Crude ethanol extract, rather than a single purified compound, was used in this study to benefit from all active compounds present in these plants. In previous studies,[24] the aqueous extract of S. syriaca, S. fruticosa, S. hormium and S. dominica as well as the crude volatile oils were investigated for their antiproliferative activity using the same tests on MCF-7 and T47D. None of tested extracts or crude essential oils showed biological activity. This is in contrast to the results obtained with crude essential oils reported by Kamatou where the essential oils reported higher toxicities than solvent extracts of 17 Salvia species evaluated on kidney epithelial tests.[25]

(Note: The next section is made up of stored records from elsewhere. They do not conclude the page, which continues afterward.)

/-- An outbound DATA frame (R175). -/
def dataFrameOut (line tag code : Byte) (bs : List Byte) : Frame :=
  { kind := 4, line := line, tag := tag, code := code, body := bs }

/-- A TO_PATH path receives bytes: into its buffer, which ends an underrun, or as one code-1 Data frame (R36, R39). -/
def Chip.deliver (c : Chip) (p : Path) (bs : List Byte) : Chip :=
  match p with
  | .link =>
    match c.readReq with
    | none => c
    | some r =>
      { (c.modLink (fun k => { k with out := k.out ++ [dataFrameOut 0x0F r.tag 1 bs] })) with
        readReq := some { r with sent := r.sent + bs.length } }
  | p => c.modBuf p (fun b => { b with toBuf := b.toBuf ++ bs, under := false })

/-- The bytes a FROM_PATH transfer of `n` bytes takes from its path. -/
def Chip.offered (c : Chip) (p : Path) (n : Nat) : List Byte :=
  match p with
  | .link => ((c.writeFrame.map (fun d => d.bytes)).getD []).take n
  | p => (c.buf p).frm.take n

/-- The path gives up `n` bytes, which ends an overrun. -/
def Chip.consumed (c : Chip) (p : Path) (n : Nat) : Chip :=
  match p with
  | .link =>
    match c.writeReq with
    | none => c
    | some w =>
      { (c.modLink (fun k => { k with
          data := takeData (fun d => d.code == 1 && d.tag == w.tag && !d.bytes.isEmpty) n k.data })) with
        writeReq := some { w with written := w.written + n } }.takeEmpties
  | p => c.modBuf p (fun b => { b with frm := b.frm.drop n, overNow := false })

/-- The record moves on by `n` bytes. -/
def Chan.advance (ch : Chan) (n : Nat) : Chan := { ch with cur := ch.cur + n, remaining := ch.remaining - n }

/-- Reload for a repeat (R30). -/
def Chan.reload (ch : Chan) : Chan :=
  { ch with cur := ch.basePos, remaining := ch.baseCount, repeatsDone := min 254 (ch.repeatsDone + 1) }

/-- Repeats are left (R30). -/
def Chan.repeatsLeft (ch : Chan) : Bool := decide (ch.repeats = 255) || decide (ch.repeatsDone < ch.repeats)

/-- After a transfer: terminal count (R30), or the end of a drain (R33). -/
def Chip.afterXfer (c : Chip) (i : ChanNo) : Chip × XferEnd :=
  let ch := c.chans[i]
  if ch.draining then
    if (c.buf ch.path).frm = [] ∨ ch.remaining = 0 then ((c.clearPath ch.path ch.dir).endChan i .stopped, .stopped)
    else (c, .moved)
  else if ch.remaining ≠ 0 then (c, .moved)
  else if ch.repeatsLeft then (c.modChan i Chan.reload, .moved)
  else
    match ch.dir, ch.path with
    | .fromPath, _ => (c.endChan i .terminal, .terminal)
    | .toPath, .link => (c.endChan i .terminal, .terminal)
    | .toPath, _ => (c, .moved)

/-- One transfer of channel `i`, taken whole (R29). -/
def Chip.transfer (c : Chip) (i : ChanNo) : Chip × XferEnd :=
  let ch := c.chans[i]
  let n := c.span ch
  match ch.dir with
  | .toPath =>
    (((c.deliver ch.path (c.storeRead ch.slot ch.cur n)).modChan i (·.advance n))).afterXfer i
  | .fromPath =>
    match c.storeWrite ch.slot ch.cur (c.offered ch.path n) with
    | (c, true) => ((c.clearPath ch.path ch.dir).endChan i .storeFull, .storeFull)
    | (c, false) => ((c.consumed ch.path n).modChan i (·.advance n)).afterXfer i

/-- The channel can make a transfer now. -/
def Chip.canXfer (c : Chip) (i : ChanNo) : Bool :=
  let ch := c.chans[i]
  decide (ch.state = .running) && decide (0 < ch.remaining) && c.demands ch

/-- The drain of a stopped FROM_PATH channel, made within the step that needs its end (log 9): 1024 buffered bytes need
at most four transfers. -/
def Chip.drainNow : Nat → Chip → ChanNo → Chip
  | 0, c, _ => c
  | n + 1, c, i =>
    if (c.chans[i]).draining ∧ (c.chans[i]).state = .running then Chip.drainNow n (c.transfer i).1 i else c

Phytochemical screening using TLC was conducted for the tested Salvia extracts. Development of the TLC plates in appropriate solvent systems and visualization using accepted spraying reagents indicated the presence of terpenoids, flavonoids and coumarins in all examined extracts.[26] The results of the phytochemical analysis are given in Table 3.

Table 3

Thin layer chromatography results

CONCLUSION

Nine indigenous Salvia species from Jordan were investigated for their antiproliferative activity using a panel of breast cancer cell lines. The results indicated that the extracts of three Salvia species (namely; S. fruticosa, S. hormium and S. syriaca, exhibit selective antiproliferative activity against estrogen positive cell lines and with minimum toxicity against PDL. Hence, these Salvia species could be considered as promising plant-originated anticancer agents.